文字とそれ以外の部分を別の色の樹脂で作るダブルショット(二色成形)キーキャップもこの素材を利用する場合が多いです。
しかし耐久性は他の素材と比較して弱く、日光や紫外線にさらされると劣化したり長時間の使用で摩耗します。(摩耗するとテカテカした見た目になります。)
表面は比較的つるつるしており打鍵音は「カチャカチャ」したものになります。
PBT
ABSと比較すると高価ですが耐久性があり触り心地はサラサラ・ザラザラしています。
ABSよりも融点が高く成形にコストがかかるためかダブルショットキーキャップはあまり見かけませんが、その融点の高さを利用して昇華印刷に適しています。

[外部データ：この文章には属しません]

-- ==== Sys2Proof/Laws/GrowsQueues.lean ====
section
/-! SUPPORT. Every operation and meaning of Machine/Queues.lean grows the state it is given: one lemma each. -/

namespace Sys2Proof.Machine

open Sys2Proof

theorem State.showBound_grows {b₀ : State} {s : State} (h0 : b₀.Grows s) : b₀.Grows (State.showBound s) := by
  delta State.showBound
  with_reducible repeat' first
    | assumption | apply State.put_grows

theorem State.setQueue_grows {b₀ : State} {s : State} {n : Nat} {q : Queue} (h0 : b₀.Grows s) :
    b₀.Grows (State.setQueue s n q) := by
  delta State.setQueue
  with_reducible repeat' first
    | assumption | apply State.showBound_grows | fail_if_no_progress apply mk_grows

theorem State.queueErr_grows {b₀ : State} {s : State} {n cause : Nat} (h0 : b₀.Grows s) :
    b₀.Grows (State.queueErr s n cause) := by
  delta State.queueErr
  with_reducible repeat' first
    | assumption | apply State.put_grows

theorem State.ringAll_grows {b₀ : State} {s : State} {m : GroupMsg} (h0 : b₀.Grows s) : b₀.Grows (State.ringAll s m) := by
  delta State.ringAll
  repeat' first
    | with_reducible assumption | intro _ | with_reducible apply State.doIf_grows
    | with_reducible apply State.ringFrame_grows | with_reducible apply foldl_grows

theorem State.memberFault_grows {b₀ : State} {s : State} {q : Queue} {o : QOp} {cause : Nat} (h0 : b₀.Grows s) :
    b₀.Grows (State.memberFault s q o cause) := by
  delta State.memberFault
  with_reducible repeat' first
    | assumption | ((try lift_lets -underBinder); intro x; clear_value x) | apply State.ringAll_grows
    | apply State.sendUp_grows | fail_if_no_progress apply mk_grows | apply ite_grows

theorem State.countDone_grows {b₀ : State} {s : State} {n st cause ua : Nat} (h0 : b₀.Grows s) :
    b₀.Grows (State.countDone s n st cause ua) := by
  delta State.countDone
  with_reducible repeat' first
    | assumption
    | ((try lift_lets -underBinder); intro x; first | (refine (have _ : b₀.Grows x := ?_; ?_); (on_goal 2 => clear_value x); (on_goal 1 => dsimp only [x]; clear x)) | clear_value x)
    | apply State.setQueue_grows | apply State.put_grows | fail_if_no_progress apply mk_grows | apply ite_grows

theorem State.writeEntry_grows {b₀ : State} {s : State} {n st cause oseq tag tc ua : Nat} {area : List Byte} (h0 : b₀.Grows s) :
    b₀.Grows (State.writeEntry s n st cause oseq tag tc ua area) := by
  delta State.writeEntry
  with_reducible repeat' first
    | assumption
    | ((try lift_lets -underBinder); intro x; first | (refine (have _ : b₀.Grows x := ?_; ?_); (on_goal 2 => clear_value x); (on_goal 1 => dsimp only [x]; clear x)) | clear_value x)
    | apply State.emit_grows | apply State.setQueue_grows | apply State.countDone_grows

theorem State.deliver_grows {b₀ : State} {s : State} {n : Nat} {o : QOp} {st cause ua tc : Nat} {body : List Byte} (h0 : b₀.Grows s) :
    b₀.Grows (State.deliver s n o st cause ua tc body) := by
  delta State.deliver
  with_reducible repeat' first
    | assumption | apply State.writeEntry_grows | apply State.countDone_grows | apply State.mailTo_grows
    | apply State.gateEnd_grows | apply State.linkEnd_grows | apply ite_grows | split

theorem State.flushQueue_grows {b₀ : State} {s : State} {n : Nat} {x₀ : Nat} (h0 : b₀.Grows s) :
    b₀.Grows (State.flushQueue s n x₀) := by
  induction x₀ generalizing s with
  | zero => unfold State.flushQueue; with_reducible repeat' first
    | assumption
    | ((try lift_lets -underBinder); intro x; first | (refine (have _ : b₀.Grows x := ?_; ?_); (on_goal 2 => clear_value x); (on_goal 1 => dsimp only [x]; clear x)) | clear_value x)
  | succ n ih =>
    unfold State.flushQueue
    with_reducible repeat' first
    | assumption | ((try lift_lets -underBinder); intro x; clear_value x) | apply ih | apply State.setQueue_grows
    | apply done_grows | apply State.deliver_grows | fail_if_no_progress apply mk_grows | split

theorem State.endOp_grows {b₀ : State} {s : State} {n : Nat} {oseq : BitVec 16} {st cause ua tc : Nat} {body : List Byte} (h0 : b₀.Grows s) :
    b₀.Grows (State.endOp s n oseq st cause ua tc body) := by
  delta State.endOp
  with_reducible repeat' first
    | assumption | ((try lift_lets -underBinder); intro x; clear_value x) | apply State.setQueue_grows
    | apply State.flushQueue_grows | apply done_grows | apply State.bumpSat_grows | apply State.put_grows
    | fail_if_no_progress apply mk_grows | apply ite_grows | apply fst_ite_grows | split

theorem State.pkgCount_grows {b₀ : State} {s : State} {n : Nat} {oseq : BitVec 16} {die stamp : Nat} (h0 : b₀.Grows s) :
    b₀.Grows (State.pkgCount s n oseq die stamp) := by
  delta State.pkgCount
  with_reducible repeat' first
    | assumption
    | ((try lift_lets -underBinder); intro x; first | (refine (have _ : b₀.Grows x := ?_; ?_); (on_goal 2 => clear_value x); (on_goal 1 => dsimp only [x]; clear x)) | clear_value x)
    | apply done_grows | apply State.setQueue_grows | apply State.endOp_grows | fail_if_no_progress apply mk_grows
    | apply ite_grows

theorem State.sendOp_grows {b₀ : State} {s : State} {n : Nat} {o : QOp} {es : List Elem} (h0 : b₀.Grows s) :
    b₀.Grows (State.sendOp s n o es) := by
  delta State.sendOp
  repeat' first
    | with_reducible assumption | (intro x; fail_if_success clear_value x)
    | ((try lift_lets -underBinder); intro x; clear_value x) | intro _ | with_reducible apply State.setQueue_grows
    | with_reducible apply State.endOp_grows | with_reducible apply State.ringAll_grows
    | with_reducible apply State.pkgCount_grows | with_reducible apply State.sendUp_grows
    | with_reducible fail_if_no_progress apply mk_grows | with_reducible apply ite_grows
    | with_reducible apply fst_ite_grows | with_reducible apply foldl_grows | with_reducible apply fst_foldl_grows
    | split

theorem State.acceptOp_grows {b₀ : State} {s : State} {n : Nat} {o : QOp} {es : List Elem} (h0 : b₀.Grows s) :
    b₀.Grows (State.acceptOp s n o es) := by
  delta State.acceptOp
  with_reducible repeat' first
    | assumption | ((try lift_lets -underBinder); intro x; clear_value x) | apply State.setQueue_grows
    | apply State.sendOp_grows

theorem State.pumpQueue_grows {b₀ : State} {s : State} {n : Nat} (h0 : b₀.Grows s) : b₀.Grows (State.pumpQueue s n) := by
  delta State.pumpQueue
  with_reducible repeat' first
    | assumption
    | ((try lift_lets -underBinder); intro x; first | (refine (have _ : b₀.Grows x := ?_; ?_); (on_goal 2 => clear_value x); (on_goal 1 => dsimp only [x]; clear x)) | clear_value x)
    | apply State.setQueue_grows | apply State.emitIf_grows | fail_if_no_progress apply mk_grows | apply ite_grows

theorem State.admitQueue_grows {b₀ : State} {s : State} {n : Nat} {x₀ : Nat} (h0 : b₀.Grows s) :
    b₀.Grows (State.admitQueue s n x₀) := by
  induction x₀ generalizing s with
  | zero => unfold State.admitQueue; with_reducible repeat' first
    | assumption
    | ((try lift_lets -underBinder); intro x; first | (refine (have _ : b₀.Grows x := ?_; ?_); (on_goal 2 => clear_value x); (on_goal 1 => dsimp only [x]; clear x)) | clear_value x)
    | apply ih | apply State.pumpQueue_grows
  | succ n ih =>
    unfold State.admitQueue
    with_reducible repeat' first
    | assumption
    | ((try lift_lets -underBinder); intro x; first | (refine (have _ : b₀.Grows x := ?_; ?_); (on_goal 2 => clear_value x); (on_goal 1 => dsimp only [x]; clear x)) | clear_value x)
    | apply ih | apply State.pumpQueue_grows | apply State.setQueue_grows | apply State.acceptOp_grows
    | fail_if_no_progress apply mk_grows | apply ite_grows | split

theorem State.bounce_grows {b₀ : State} {s : State} {src ref : Nat} (h0 : b₀.Grows s) : b₀.Grows (State.bounce s src ref) := by
  delta State.bounce
  with_reducible repeat' first
    | assumption | apply State.mailTo_grows | apply State.gateEnd_grows | apply State.linkEnd_grows | split

theorem State.internalOp_grows {b₀ : State} {s : State} {n src ref : Nat} {entry : List Byte} (h0 : b₀.Grows s) :
    b₀.Grows (State.internalOp s n src ref entry) := by
  delta State.internalOp
  with_reducible repeat' first
    | assumption | ((try lift_lets -underBinder); intro x; clear_value x) | apply State.bounce_grows
    | apply State.setQueue_grows | apply State.admitQueue_grows | fail_if_no_progress apply mk_grows | apply ite_grows

theorem State.finishOp_grows {b₀ : State} {s : State} {n : Nat} {oseq : BitVec 16} {st cause ua tc : Nat} {body : List Byte} (h0 : b₀.Grows s) :
    b₀.Grows (State.finishOp s n oseq st cause ua tc body) := by
  delta State.finishOp
  with_reducible repeat' first
    | assumption | apply State.endOp_grows | apply State.admitQueue_grows

theorem State.digestOp_grows {b₀ : State} {s : State} {stage : Nat} (h0 : b₀.Grows s) : b₀.Grows (State.digestOp s stage) := by
  delta State.digestOp
  with_reducible repeat' first
    | assumption | ((try lift_lets -underBinder); intro x; clear_value x) | apply State.digDone_grows
    | apply State.internalOp_grows | apply ite_grows

theorem State.endAll_grows {b₀ : State} {s : State} {n : Nat} {fault : Bool} (h0 : b₀.Grows s) :
    b₀.Grows (State.endAll s n fault) := by
  delta State.endAll
  repeat' first
    | with_reducible assumption | (intro x; fail_if_success clear_value x)
    | ((try lift_lets -underBinder); intro x; first | (refine (have _ : b₀.Grows x := ?_; ?_); (on_goal 2 => clear_value x); (on_goal 1 => dsimp only [x]; clear x)) | clear_value x)
    | intro _ | with_reducible apply State.memberFault_grows | with_reducible apply State.setQueue_grows
    | with_reducible apply State.bounce_grows | with_reducible apply State.flushQueue_grows
    | with_reducible fail_if_no_progress apply mk_grows | with_reducible apply ite_grows
    | with_reducible apply fst_ite_grows | with_reducible apply foldl_grows

theorem State.enableQueue_grows {b₀ : State} {s : State} {n : Nat} (h0 : b₀.Grows s) : b₀.Grows (State.enableQueue s n).1 := by
  delta State.enableQueue
  with_reducible repeat' first
    | assumption | ((try lift_lets -underBinder); intro x; clear_value x) | apply State.queueErr_grows
    | apply done_grows | apply State.setQueue_grows | fail_if_no_progress apply mk_grows | apply ite_grows
    | apply fst_ite_grows

theorem State.disableQueue_grows {b₀ : State} {s : State} {n : Nat} (h0 : b₀.Grows s) : b₀.Grows (State.disableQueue s n) := by
  delta State.disableQueue
  with_reducible repeat' first
    | assumption
    | ((try lift_lets -underBinder); intro x; first | (refine (have _ : b₀.Grows x := ?_; ?_); (on_goal 2 => clear_value x); (on_goal 1 => dsimp only [x]; clear x)) | clear_value x)
    | apply State.endAll_grows | apply State.setQueue_grows

theorem State.queueCfg_grows {b₀ : State} {s : State} {n v : Nat} (h0 : b₀.Grows s) : b₀.Grows (State.queueCfg s n v) := by
  delta State.queueCfg
  with_reducible repeat' first
    | assumption
    | ((try lift_lets -underBinder); intro x; first | (refine (have _ : b₀.Grows x := ?_; ?_); (on_goal 2 => clear_value x); (on_goal 1 => dsimp only [x]; clear x)) | clear_value x)
    | apply State.disableQueue_grows | apply State.setQueue_grows | apply State.enableQueue_grows
    | fail_if_no_progress apply mk_grows | apply ite_grows

theorem State.fetched_grows {b₀ : State} {s : State} {n : Nat} {ok : Bool} {e : List Byte} (h0 : b₀.Grows s) :
    b₀.Grows (State.fetched s n ok e) := by
  delta State.fetched
  with_reducible repeat' first
    | assumption
    | ((try lift_lets -underBinder); intro x; first | (refine (have _ : b₀.Grows x := ?_; ?_); (on_goal 2 => clear_value x); (on_goal 1 => dsimp only [x]; clear x)) | clear_value x)
    | apply State.logicWork_grows | apply State.setQueue_grows | apply State.pumpQueue_grows
    | apply State.queueErr_grows | apply State.writeEntry_grows | apply State.acceptOp_grows
    | apply State.admitQueue_grows | fail_if_no_progress apply mk_grows | apply ite_grows | split

theorem State.cqHeadWrite_grows {b₀ : State} {s : State} {n v : Nat} (h0 : b₀.Grows s) : b₀.Grows (State.cqHeadWrite s n v) := by
  delta State.cqHeadWrite
  with_reducible repeat' first
    | assumption | ((try lift_lets -underBinder); intro x; clear_value x) | apply State.setQueue_grows
    | apply State.pumpQueue_grows

theorem State.renewQueue_grows {b₀ : State} {s : State} {gid gen : Nat} (h0 : b₀.Grows s) :
    b₀.Grows (State.renewQueue s gid gen) := by
  delta State.renewQueue
  with_reducible repeat' first
    | assumption
    | ((try lift_lets -underBinder); intro x; first | (refine (have _ : b₀.Grows x := ?_; ?_); (on_goal 2 => clear_value x); (on_goal 1 => dsimp only [x]; clear x)) | clear_value x)
    | apply State.endGroupSessions_grows | apply State.setQueue_grows | apply State.endAll_grows | apply done_grows
    | apply State.pumpQueue_grows | fail_if_no_progress apply mk_grows | apply ite_grows | split

theorem State.unsealQueue_grows {b₀ : State} {s : State} {gid : Nat} (h0 : b₀.Grows s) : b₀.Grows (State.unsealQueue s gid) := by
  delta State.unsealQueue
  with_reducible repeat' first
    | assumption
    | ((try lift_lets -underBinder); intro x; first | (refine (have _ : b₀.Grows x := ?_; ?_); (on_goal 2 => clear_value x); (on_goal 1 => dsimp only [x]; clear x)) | clear_value x)
    | apply State.setQueue_grows | apply State.endAll_grows | apply done_grows | fail_if_no_progress apply mk_grows
    | split

theorem State.bindQueue_grows {b₀ : State} {s : State} {gid gen depth : Nat} (h0 : b₀.Grows s) :
    b₀.Grows (State.bindQueue s gid gen depth).1 := by
  delta State.bindQueue
  with_reducible repeat' first
    | assumption | ((try lift_lets -underBinder); intro x; clear_value x) | apply State.setQueue_grows
    | apply State.admitQueue_grows | fail_if_no_progress apply mk_grows | apply ite_grows | apply fst_ite_grows
    | split

end Sys2Proof.Machine
end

厚みのあるPBTキーキャップは「コトコト」・「ポトポト」といった打鍵音がします。
POM
質感や打鍵音はABSに似ているものの、ABSより高耐久な素材です。
この素材を採用しているキーキャップは少ないようで、あまり見かけません。
Polycarbonate
RAMA WORKS*2が販売するキーキャップセットのひとつに採用されています。
ポリカーボネートは上に挙げた他の素材よりも透明性に優れるため、キーボードを綺麗に光らせたい場合などによさそうです。
その他
機能性よりも視覚的な要素に特化したArtisanキーキャップなどは上記の素材に当てはまらないこともあります。*3
形状の種類
形状のことはProfile(プロファイル)と呼ぶことが多く、Profileはメーカーや個人が自由に決めているため今後も種類が増えていきそうです。
MIX profile "Big Bang" Ortholinear Keycap Set available on KBDfans NOW - deskthority より引用*4
※ 下記によく見聞きするProfileたちを記載しますが、厳密な分類でないかもしれません。
OEM
市販のメカニカルキーボードに装着されているキーキャップの多くはOEM Profileと呼ばれるものです。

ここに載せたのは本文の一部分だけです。